### Activity
Nothing but the line holding "theorem execRecordStoreParity_wf (a0" and the lines after it, through the end of the records, should be set down, each exactly as it is.

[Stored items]
-- ==== Sys2Proof/Laws/FormFaults.lean ====
section
/-! SUPPORT. Every operation of Machine/Faults.lean keeps the form of the state and leaves the queue alone (`State.Wf`). -/

namespace Sys2Proof.Machine

set_option linter.unusedVariables false
set_option maxRecDepth 2000

variable {q : List Instr}

theorem eventNoted_wf (a0 a1 a2 a3 s) (h : State.Wf q s) : State.Wf q (eventNoted a0 a1 a2 a3 s) := by grind only [eventNoted, recordEvent_wf, bump_wf, wf_mk, foldl_wf, State.Wf.claims, State.Wf.owner, State.Wf.origin]

theorem lockClose_wf (s) (h : State.Wf q s) : State.Wf q (lockClose s) := by grind only [lockClose, wf_mk, foldl_wf, State.Wf.claims, State.Wf.owner, State.Wf.origin]

theorem sideEffectLost_wf (a0 a1 a2 s) (h : State.Wf q s) : State.Wf q (sideEffectLost a0 a1 a2 s) := by grind only [sideEffectLost, eventNoted_wf, put_wf, bump_wf, wf_mk, foldl_wf, State.Wf.claims, State.Wf.owner, State.Wf.origin]

theorem dropStream_wf (a0 s) (h : State.Wf q s) : State.Wf q (dropStream a0 s) := by grind only [dropStream, modBridge_wf, addTo_wf, fifoRollback_wf, bump_wf, sideEffectLost_wf, wf_mk, foldl_wf, State.Wf.claims, State.Wf.owner, State.Wf.origin]

theorem dropStreams_wf (a0 s) (h : State.Wf q s) : State.Wf q (dropStreams a0 s) := by grind only [dropStreams, dropStream_wf, wf_mk, foldl_wf, State.Wf.claims, State.Wf.owner, State.Wf.origin]

theorem quarantine_wf (a0 a1 s) (h : State.Wf q s) : State.Wf q (quarantine a0 a1 s) := by grind only [quarantine, setMode_wf, releaseOwnership_wf, lockClose_wf, dropStreams_wf, releaseOwnership_owns, setMode_owns, Wf_recs, State.Wf.recs, wf_mk, foldl_wf, State.Wf.claims, State.Wf.owner, State.Wf.origin]

theorem raiseAs_wf (a0 a1 a2 a3 s) (h : State.Wf q s) : State.Wf q (raiseAs a0 a1 a2 a3 s) := by grind only [raiseAs, eventNoted_wf, quarantine_wf, wf_mk, foldl_wf, State.Wf.claims, State.Wf.owner, State.Wf.origin]

theorem raise_wf (a0 a1 a2 s) (h : State.Wf q s) : State.Wf q (raise a0 a1 a2 s) := by grind only [raise, raiseAs_wf, wf_mk, foldl_wf, State.Wf.claims, State.Wf.owner, State.Wf.origin]

theorem recordParity_wf (a0 s) (h : State.Wf q s) : State.Wf q (recordParity a0 s) := by grind only [recordParity, raise_wf, Wf_recs, State.Wf.recs, recsWf_filter, wf_mk, foldl_wf, State.Wf.claims, State.Wf.owner, State.Wf.origin]

theorem execRecordStoreParity_wf (a0 s t) (h : State.Wf q s) (e : execRecordStoreParity a0 s = .next t) : State.Wf q t := by grind only [execRecordStoreParity, recordParity_wf, wf_mk, foldl_wf, State.Wf.claims, State.Wf.owner, State.Wf.origin]

theorem faultClear_wf (a0 s) (h : State.Wf q s) : State.Wf q (faultClear a0 s).1 := by grind only [faultClear, clearOne_wf, clearMany_wf, wf_mk, foldl_wf, State.Wf.claims, State.Wf.owner, State.Wf.origin]

theorem claimFifo_wf (a0 s) (h : State.Wf q s) : State.Wf q (claimFifo a0 s) := by grind only [claimFifo, dropStreams_wf, wf_mk, foldl_wf, State.Wf.claims, State.Wf.owner, State.Wf.origin]

end Sys2Proof.Machine
end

### Written solution
theorem execRecordStoreParity_wf (a0 s t) (h : State.Wf q s) (e : execRecordStoreParity a0 s = .next t) : State.Wf q t := by grind only [execRecordStoreParity, recordParity_wf, wf_mk, foldl_wf, State.Wf.claims, State.Wf.owner, State.Wf.origin]

theorem faultClear_wf (a0 s) (h : State.Wf q s) : State.Wf q (faultClear a0 s).1 := by grind only [faultClear, clearOne_wf, clearMany_wf, wf_mk, foldl_wf, State.Wf.claims, State.Wf.owner, State.Wf.origin]

theorem claimFifo_wf (a0 s) (h : State.Wf q s) : State.Wf q (claimFifo a0 s) := by grind only [claimFifo, dropStreams_wf, wf_mk, foldl_wf, State.Wf.claims, State.Wf.owner, State.Wf.origin]

end Sys2Proof.Machine
end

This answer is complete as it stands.